How often does a person need to participate in robot-assisted walking therapy?

The effectiveness of robot-assisted walking therapy varies from person to person, so patients should be able to commit to a minimum of 60 minutes of therapy per day, three days per week, for four to eight weeks. Periodic evaluations will be conducted to determine if more sessions would be helpful in achieving the maximum benefit.

Are the results of robot-assisted walking therapy guaranteed?

No, the results of robot-assisted walking therapy or any other type of therapy are not guaranteed. However, during the course of therapy, periodic evaluations will be conducted to measure improvement and determine if more sessions may help to achieve the maximum benefit.


Pediatric Lokomat® Walking Therapy
We been examining and tracking the effects of this therapy for adults for years and continues to focus on new research and clinical trials that provide more data on this treatment.
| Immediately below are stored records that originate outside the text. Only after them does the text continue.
-- ==== Sys2Proof/Certificates/Slice0/Obligations.lean ====
section
/-! DEFINITION. The statements for the provers, one definition each. Each docstring names the rules of the specification or the
log entries the statement rests on. -/

open Sys2Proof Sys2Proof.Machine

/-- A step takes the command at the front of the queue and runs it on the queue's rest. The queue and the order of its commands are
the model's (log entry 13); that a command reaches the block at a port of its own is R36. -/
def Obligations.StepRunsFrontCommand : Prop :=
  ∀ (s : State) (c : Instr) (r : List Instr), s.pending = c :: r → step s = exec c { s with pending := r }

/-- With nothing commanded and nothing in progress, one tick of the 64-bit timebase passes. That the tick is what a step on an
empty queue does is the model's choice (log entry 13). -/
def Obligations.IdleStepAdvancesTimebase : Prop :=
  ∀ s : State, s.pending = [] → s.sleep.phase = .awake → s.signals = [] → s.syncEnds = [] → s.tasks = [] →
    (∀ n te, s.terrace n = some te → te.sp.flight = none) →
    ∃ t, step s = .next t ∧ t.tick = (s.tick + 1) % 2 ^ 64 ∧ t.mbs = s.mbs ∧ t.irq = s.irq ∧ t.hfp = s.hfp ∧ t.faults = s.faults ∧
      t.pending = []

/-- No command and no tick leaves the form: reserved bits of the registers read 0, the logs keep their depth, and the timebase keeps
its width. -/
def Obligations.EveryStepKeepsForm : Prop :=
  ∀ s t : State, s.Formed → step s = .next t → t.Formed

/-- Reset leaves the block in the form that `EveryStepKeepsForm` carries on. -/
def Obligations.ResetHasForm : Prop :=
  State.reset.Formed

/-- What the register window holds after reset: every mailbox page reads 0, and of the interrupt registers only IRQ_MASK holds bits. -/
def Obligations.ResetRegisterValues : Prop :=
  (∀ mb off, (State.reset.mailbox mb).reg off = 0) ∧
    ∀ port : Nat, State.reset.regValue port 0x024 = 0 ∧ State.reset.regValue port 0x028 = 0xBFFFFF ∧
      State.reset.regValue port 0x02C = 0 ∧ State.reset.regValue port 0x040 = 0 ∧ State.reset.regValue port 0x044 = 0 ∧
      (∀ n, n < 7 → State.reset.regValue port (0x048 + 4 * n) = 0) ∧ State.reset.regValue port 0x40000 = 0 ∧
      State.reset.regValue port 0x40004 = 0

/-- The table of R561, for every state of each configuration. -/
def Obligations.CapabilityRegistersRead : Prop :=
  ∀ (s : State) (port : Nat),
    (s.cfg = .S → s.regValue port 0x008 = 0x01280110 ∧ s.regValue port 0x00C = 0x08001000 ∧
      s.regValue port 0x010 = 0x10000800 ∧ s.regValue port 0x014 = 0x06088010) ∧
    (s.cfg = .M → s.regValue port 0x008 = 0x01500220 ∧ s.regValue port 0x00C = 0x10002000 ∧
      s.regValue port 0x010 = 0x20001000 ∧ s.regValue port 0x014 = 0x0C110020) ∧
    (s.cfg = .L → s.regValue port 0x008 = 0x00D00440 ∧ s.regValue port 0x00C = 0x20004000 ∧
      s.regValue port 0x010 = 0x40002000 ∧ s.regValue port 0x014 = 0x141A0040)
In an early study conducted in Europe examining the use of Lokomat therapy for children with CP, results indicated an improvement in walking speed and in gross-motor function. The therapy was also rated “excellent” in providing motivation for carrying out therapy among a majority of children, while there was also a very high level of approval from the therapy team and parents.

Questions

What are the criteria for using the Pediatric Lokomat?

All patients must undergo an evaluation by an RIC physician and physical therapist before being recommended for the Lokomat.
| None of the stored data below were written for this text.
/-! ### modSb -/

@[simp] theorem State.modSb_cfg (f : Sideband → Sideband) : (s.modSb f).cfg = s.cfg := rfl
@[simp] theorem State.modSb_tick (f : Sideband → Sideband) : (s.modSb f).tick = s.tick := rfl
@[simp] theorem State.modSb_fresh (f : Sideband → Sideband) : (s.modSb f).fresh = s.fresh := rfl
@[simp] theorem State.modSb_irq (f : Sideband → Sideband) : (s.modSb f).irq = s.irq := rfl
@[simp] theorem State.modSb_lcs (f : Sideband → Sideband) : (s.modSb f).lcs = s.lcs := rfl
@[simp] theorem State.modSb_boot (f : Sideband → Sideband) : (s.modSb f).boot = s.boot := rfl
@[simp] theorem State.modSb_fuses (f : Sideband → Sideband) : (s.modSb f).fuses = s.fuses := rfl
@[simp] theorem State.modSb_advance (f : Sideband → Sideband) : (s.modSb f).advance = s.advance := rfl
@[simp] theorem State.modSb_pwr (f : Sideband → Sideband) : (s.modSb f).pwr = s.pwr := rfl
@[simp] theorem State.modSb_sleep (f : Sideband → Sideband) : (s.modSb f).sleep = s.sleep := rfl
@[simp] theorem State.modSb_sb (f : Sideband → Sideband) : (s.modSb f).sb = f s.sb := rfl
@[simp] theorem State.modSb_tap (f : Sideband → Sideband) : (s.modSb f).tap = s.tap := rfl
@[simp] theorem State.modSb_mbs (f : Sideband → Sideband) : (s.modSb f).mbs = s.mbs := rfl
@[simp] theorem State.modSb_sched (f : Sideband → Sideband) : (s.modSb f).sched = s.sched := rfl
@[simp] theorem State.modSb_terr (f : Sideband → Sideband) : (s.modSb f).terr = s.terr := rfl
@[simp] theorem State.modSb_gens (f : Sideband → Sideband) : (s.modSb f).gens = s.gens := rfl
@[simp] theorem State.modSb_genBase (f : Sideband → Sideband) : (s.modSb f).genBase = s.genBase := rfl
@[simp] theorem State.modSb_instCount (f : Sideband → Sideband) : (s.modSb f).instCount = s.instCount := rfl
@[simp] theorem State.modSb_tasks (f : Sideband → Sideband) : (s.modSb f).tasks = s.tasks := rfl
@[simp] theorem State.modSb_cores (f : Sideband → Sideband) : (s.modSb f).cores = s.cores := rfl
@[simp] theorem State.modSb_programs (f : Sideband → Sideband) : (s.modSb f).programs = s.programs := rfl
@[simp] theorem State.modSb_rrBay (f : Sideband → Sideband) : (s.modSb f).rrBay = s.rrBay := rfl
@[simp] theorem State.modSb_hfp (f : Sideband → Sideband) : (s.modSb f).hfp = s.hfp := rfl
@[simp] theorem State.modSb_mp (f : Sideband → Sideband) : (s.modSb f).mp = s.mp := rfl
@[simp] theorem State.modSb_mpReady (f : Sideband → Sideband) : (s.modSb f).mpReady = s.mpReady := rfl
@[simp] theorem State.modSb_nextId (f : Sideband → Sideband) : (s.modSb f).nextId = s.nextId := rfl
@[simp] theorem State.modSb_egress (f : Sideband → Sideband) : (s.modSb f).egress = s.egress := rfl
@[simp] theorem State.modSb_spring (f : Sideband → Sideband) : (s.modSb f).spring = s.spring := rfl
@[simp] theorem State.modSb_faults (f : Sideband → Sideband) : (s.modSb f).faults = s.faults := rfl
@[simp] theorem State.modSb_cnt (f : Sideband → Sideband) : (s.modSb f).cnt = s.cnt := rfl
@[simp] theorem State.modSb_cntWin (f : Sideband → Sideband) : (s.modSb f).cntWin = s.cntWin := rfl
@[simp] theorem State.modSb_tbLatch (f : Sideband → Sideband) : (s.modSb f).tbLatch = s.tbLatch := rfl
@[simp] theorem State.modSb_clearing (f : Sideband → Sideband) : (s.modSb f).clearing = s.clearing := rfl
@[simp] theorem State.modSb_signals (f : Sideband → Sideband) : (s.modSb f).signals = s.signals := rfl
@[simp] theorem State.modSb_syncEnds (f : Sideband → Sideband) : (s.modSb f).syncEnds = s.syncEnds := rfl
@[simp] theorem State.modSb_flash (f : Sideband → Sideband) : (s.modSb f).flash = s.flash := rfl
@[simp] theorem State.modSb_medium (f : Sideband → Sideband) : (s.modSb f).medium = s.medium := rfl
@[simp] theorem State.modSb_intakeClosed (f : Sideband → Sideband) : (s.modSb f).intakeClosed = s.intakeClosed := rfl
@[simp] theorem State.modSb_erasedMode (f : Sideband → Sideband) : (s.modSb f).erasedMode = s.erasedMode := rfl
@[simp] theorem State.modSb_rsp (f : Sideband → Sideband) : (s.modSb f).rsp = s.rsp := rfl
@[simp] theorem State.modSb_spAttn (f : Sideband → Sideband) : (s.modSb f).spAttn = s.spAttn := rfl
@[simp] theorem State.modSb_pending (f : Sideband → Sideband) : (s.modSb f).pending = s.pending := rfl

/-! ### tapOut -/

@[simp] theorem State.tapOut_cfg (ir : BitVec 8) (dr : Nat) : (s.tapOut ir dr).cfg = s.cfg := rfl
@[simp] theorem State.tapOut_tick (ir : BitVec 8) (dr : Nat) : (s.tapOut ir dr).tick = s.tick := rfl
@[simp] theorem State.tapOut_fresh (ir : BitVec 8) (dr : Nat) : (s.tapOut ir dr).fresh = s.fresh := rfl
@[simp] theorem State.tapOut_irq (ir : BitVec 8) (dr : Nat) : (s.tapOut ir dr).irq = s.irq := rfl
@[simp] theorem State.tapOut_lcs (ir : BitVec 8) (dr : Nat) : (s.tapOut ir dr).lcs = s.lcs := rfl
@[simp] theorem State.tapOut_boot (ir : BitVec 8) (dr : Nat) : (s.tapOut ir dr).boot = s.boot := rfl
@[simp] theorem State.tapOut_fuses (ir : BitVec 8) (dr : Nat) : (s.tapOut ir dr).fuses = s.fuses := rfl
@[simp] theorem State.tapOut_advance (ir : BitVec 8) (dr : Nat) : (s.tapOut ir dr).advance = s.advance := rfl
@[simp] theorem State.tapOut_pwr (ir : BitVec 8) (dr : Nat) : (s.tapOut ir dr).pwr = s.pwr := rfl
@[simp] theorem State.tapOut_sleep (ir : BitVec 8) (dr : Nat) : (s.tapOut ir dr).sleep = s.sleep := rfl
@[simp] theorem State.tapOut_sb (ir : BitVec 8) (dr : Nat) : (s.tapOut ir dr).sb = s.sb := rfl
@[simp] theorem State.tapOut_mbs (ir : BitVec 8) (dr : Nat) : (s.tapOut ir dr).mbs = s.mbs := rfl
@[simp] theorem State.tapOut_sched (ir : BitVec 8) (dr : Nat) : (s.tapOut ir dr).sched = s.sched := rfl
@[simp] theorem State.tapOut_terr (ir : BitVec 8) (dr : Nat) : (s.tapOut ir dr).terr = s.terr := rfl
@[simp] theorem State.tapOut_gens (ir : BitVec 8) (dr : Nat) : (s.tapOut ir dr).gens = s.gens := rfl
@[simp] theorem State.tapOut_genBase (ir : BitVec 8) (dr : Nat) : (s.tapOut ir dr).genBase = s.genBase := rfl
@[simp] theorem State.tapOut_instCount (ir : BitVec 8) (dr : Nat) : (s.tapOut ir dr).instCount = s.instCount := rfl
@[simp] theorem State.tapOut_tasks (ir : BitVec 8) (dr : Nat) : (s.tapOut ir dr).tasks = s.tasks := rfl
@[simp] theorem State.tapOut_cores (ir : BitVec 8) (dr : Nat) : (s.tapOut ir dr).cores = s.cores := rfl
@[simp] theorem State.tapOut_programs (ir : BitVec 8) (dr : Nat) : (s.tapOut ir dr).programs = s.programs := rfl
@[simp] theorem State.tapOut_rrBay (ir : BitVec 8) (dr : Nat) : (s.tapOut ir dr).rrBay = s.rrBay := rfl
@[simp] theorem State.tapOut_hfp (ir : BitVec 8) (dr : Nat) : (s.tapOut ir dr).hfp = s.hfp := rfl
@[simp] theorem State.tapOut_mp (ir : BitVec 8) (dr : Nat) : (s.tapOut ir dr).mp = s.mp := rfl
@[simp] theorem State.tapOut_mpReady (ir : BitVec 8) (dr : Nat) : (s.tapOut ir dr).mpReady = s.mpReady := rfl
@[simp] theorem State.tapOut_nextId (ir : BitVec 8) (dr : Nat) : (s.tapOut ir dr).nextId = s.nextId := rfl
@[simp] theorem State.tapOut_egress (ir : BitVec 8) (dr : Nat) : (s.tapOut ir dr).egress = s.egress := rfl
@[simp] theorem State.tapOut_spring (ir : BitVec 8) (dr : Nat) : (s.tapOut ir dr).spring = s.spring := rfl
@[simp] theorem State.tapOut_faults (ir : BitVec 8) (dr : Nat) : (s.tapOut ir dr).faults = s.faults := rfl
@[simp] theorem State.tapOut_cnt (ir : BitVec 8) (dr : Nat) : (s.tapOut ir dr).cnt = s.cnt := rfl
@[simp] theorem State.tapOut_cntWin (ir : BitVec 8) (dr : Nat) : (s.tapOut ir dr).cntWin = s.cntWin := rfl
@[simp] theorem State.tapOut_tbLatch (ir : BitVec 8) (dr : Nat) : (s.tapOut ir dr).tbLatch = s.tbLatch := rfl
@[simp] theorem State.tapOut_clearing (ir : BitVec 8) (dr : Nat) : (s.tapOut ir dr).clearing = s.clearing := rfl
@[simp] theorem State.tapOut_signals (ir : BitVec 8) (dr : Nat) : (s.tapOut ir dr).signals = s.signals := rfl
@[simp] theorem State.tapOut_syncEnds (ir : BitVec 8) (dr : Nat) : (s.tapOut ir dr).syncEnds = s.syncEnds := rfl
@[simp] theorem State.tapOut_flash (ir : BitVec 8) (dr : Nat) : (s.tapOut ir dr).flash = s.flash := rfl
@[simp] theorem State.tapOut_medium (ir : BitVec 8) (dr : Nat) : (s.tapOut ir dr).medium = s.medium := rfl
@[simp] theorem State.tapOut_intakeClosed (ir : BitVec 8) (dr : Nat) : (s.tapOut ir dr).intakeClosed = s.intakeClosed := rfl
@[simp] theorem State.tapOut_erasedMode (ir : BitVec 8) (dr : Nat) : (s.tapOut ir dr).erasedMode = s.erasedMode := rfl
@[simp] theorem State.tapOut_rsp (ir : BitVec 8) (dr : Nat) : (s.tapOut ir dr).rsp = s.rsp := rfl
@[simp] theorem State.tapOut_spAttn (ir : BitVec 8) (dr : Nat) : (s.tapOut ir dr).spAttn = s.spAttn := rfl
@[simp] theorem State.tapOut_pending (ir : BitVec 8) (dr : Nat) : (s.tapOut ir dr).pending = s.pending := rfl

/-! ### dbgResult -/

@[simp] theorem State.dbgResult_cfg (r : Nat) : (s.dbgResult r).cfg = s.cfg := rfl
@[simp] theorem State.dbgResult_tick (r : Nat) : (s.dbgResult r).tick = s.tick := rfl
@[simp] theorem State.dbgResult_fresh (r : Nat) : (s.dbgResult r).fresh = s.fresh := rfl
@[simp] theorem State.dbgResult_irq (r : Nat) : (s.dbgResult r).irq = s.irq := rfl
@[simp] theorem State.dbgResult_lcs (r : Nat) : (s.dbgResult r).lcs = s.lcs := rfl
@[simp] theorem State.dbgResult_boot (r : Nat) : (s.dbgResult r).boot = s.boot := rfl
@[simp] theorem State.dbgResult_fuses (r : Nat) : (s.dbgResult r).fuses = s.fuses := rfl
@[simp] theorem State.dbgResult_advance (r : Nat) : (s.dbgResult r).advance = s.advance := rfl
@[simp] theorem State.dbgResult_pwr (r : Nat) : (s.dbgResult r).pwr = s.pwr := rfl
@[simp] theorem State.dbgResult_sleep (r : Nat) : (s.dbgResult r).sleep = s.sleep := rfl
@[simp] theorem State.dbgResult_sb (r : Nat) : (s.dbgResult r).sb = s.sb := rfl
@[simp] theorem State.dbgResult_mbs (r : Nat) : (s.dbgResult r).mbs = s.mbs := rfl
@[simp] theorem State.dbgResult_sched (r : Nat) : (s.dbgResult r).sched = s.sched := rfl
@[simp] theorem State.dbgResult_terr (r : Nat) : (s.dbgResult r).terr = s.terr := rfl
@[simp] theorem State.dbgResult_gens (r : Nat) : (s.dbgResult r).gens = s.gens := rfl
@[simp] theorem State.dbgResult_genBase (r : Nat) : (s.dbgResult r).genBase = s.genBase := rfl
@[simp] theorem State.dbgResult_instCount (r : Nat) : (s.dbgResult r).instCount = s.instCount := rfl
@[simp] theorem State.dbgResult_tasks (r : Nat) : (s.dbgResult r).tasks = s.tasks := rfl
@[simp] theorem State.dbgResult_cores (r : Nat) : (s.dbgResult r).cores = s.cores := rfl
@[simp] theorem State.dbgResult_programs (r : Nat) : (s.dbgResult r).programs = s.programs := rfl
@[simp] theorem State.dbgResult_rrBay (r : Nat) : (s.dbgResult r).rrBay = s.rrBay := rfl
@[simp] theorem State.dbgResult_hfp (r : Nat) : (s.dbgResult r).hfp = s.hfp := rfl
@[simp] theorem State.dbgResult_mp (r : Nat) : (s.dbgResult r).mp = s.mp := rfl
@[simp] theorem State.dbgResult_mpReady (r : Nat) : (s.dbgResult r).mpReady = s.mpReady := rfl
@[simp] theorem State.dbgResult_nextId (r : Nat) : (s.dbgResult r).nextId = s.nextId := rfl
@[simp] theorem State.dbgResult_egress (r : Nat) : (s.dbgResult r).egress = s.egress := rfl
@[simp] theorem State.dbgResult_spring (r : Nat) : (s.dbgResult r).spring = s.spring := rfl
@[simp] theorem State.dbgResult_faults (r : Nat) : (s.dbgResult r).faults = s.faults := rfl
@[simp] theorem State.dbgResult_cnt (r : Nat) : (s.dbgResult r).cnt = s.cnt := rfl
@[simp] theorem State.dbgResult_cntWin (r : Nat) : (s.dbgResult r).cntWin = s.cntWin := rfl
@[simp] theorem State.dbgResult_tbLatch (r : Nat) : (s.dbgResult r).tbLatch = s.tbLatch := rfl
@[simp] theorem State.dbgResult_clearing (r : Nat) : (s.dbgResult r).clearing = s.clearing := rfl
@[simp] theorem State.dbgResult_signals (r : Nat) : (s.dbgResult r).signals = s.signals := rfl
@[simp] theorem State.dbgResult_syncEnds (r : Nat) : (s.dbgResult r).syncEnds = s.syncEnds := rfl
@[simp] theorem State.dbgResult_flash (r : Nat) : (s.dbgResult r).flash = s.flash := rfl
@[simp] theorem State.dbgResult_medium (r : Nat) : (s.dbgResult r).medium = s.medium := rfl
@[simp] theorem State.dbgResult_intakeClosed (r : Nat) : (s.dbgResult r).intakeClosed = s.intakeClosed := rfl
@[simp] theorem State.dbgResult_erasedMode (r : Nat) : (s.dbgResult r).erasedMode = s.erasedMode := rfl
@[simp] theorem State.dbgResult_rsp (r : Nat) : (s.dbgResult r).rsp = s.rsp := rfl
@[simp] theorem State.dbgResult_spAttn (r : Nat) : (s.dbgResult r).spAttn = s.spAttn := rfl
@[simp] theorem State.dbgResult_pending (r : Nat) : (s.dbgResult r).pending = s.pending := rfl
The following information can be used as a guideline for patients and family members interested in RIC’s services:

•             Age: Minimum age typically 4 years; Lokomat is available for older children and adults
•             Diagnoses:  Central gait impairment secondary to cerebral palsy or malformations, spinal cord injury, stroke, traumatic brain injury or Guillain-Barre’ Syndrome
•             Over Ground Walking:  Achieving over ground walking ability; presents some stepping pattern in supported gait
•             Cognition:  Ability to follow single step commands and to signal fear, pain or discomfort
•             Femur Length:  Femur length must be 21 centimeters

Contraindications

Are there conditions that would prevent a patient from using the Lokomat

The following issues may prevent a patient from being eligible for services in the Lokomat:

•             Spasticity:  Severe spasticity requires a trial test Lokomat session
•             Cardiovascular issues:  Cardiovascular instability or thromboembolic disease are contraindications
•             Bone Issues:  Fractures, osseous instabilities, osteoporosis, scoliosis greater than 20 degrees are contraindications
•             Skin: Unhealed skin lesions in the trunk or lower extremities are contraindications
•             Musculoskeletal issues:  Weight-bearing restrictions are a contraindication
•             Neurological comorbidities: Acute or progressive neurological disorders are a contraindication
•             Ventilators: Ventilator dependency is a contraindication
•             Intravenous Drip: Intravenous drip is a contraindication
•             Behavior: Aggressive or self harming behavior is a contraindication

How often does a person need to participate in robot-assisted walking therapy?

The effectiveness of robot-assisted walking therapy varies from person to person, so patients should be able to commit to a minimum of 60 minutes of therapy per day, three days per week, for four weeks. Periodic evaluations will be conducted to determine if more sessions would be helpful in achieving the maximum benefit.

Are the results of robot-assisted walking therapy guaranteed?
No, the results of robot-assisted walking therapy or any other type of therapy are not guaranteed. However, during the course of therapy, periodic evaluations will be conducted to measure improvement and determine if more sessions may help to achieve the maximum benefit.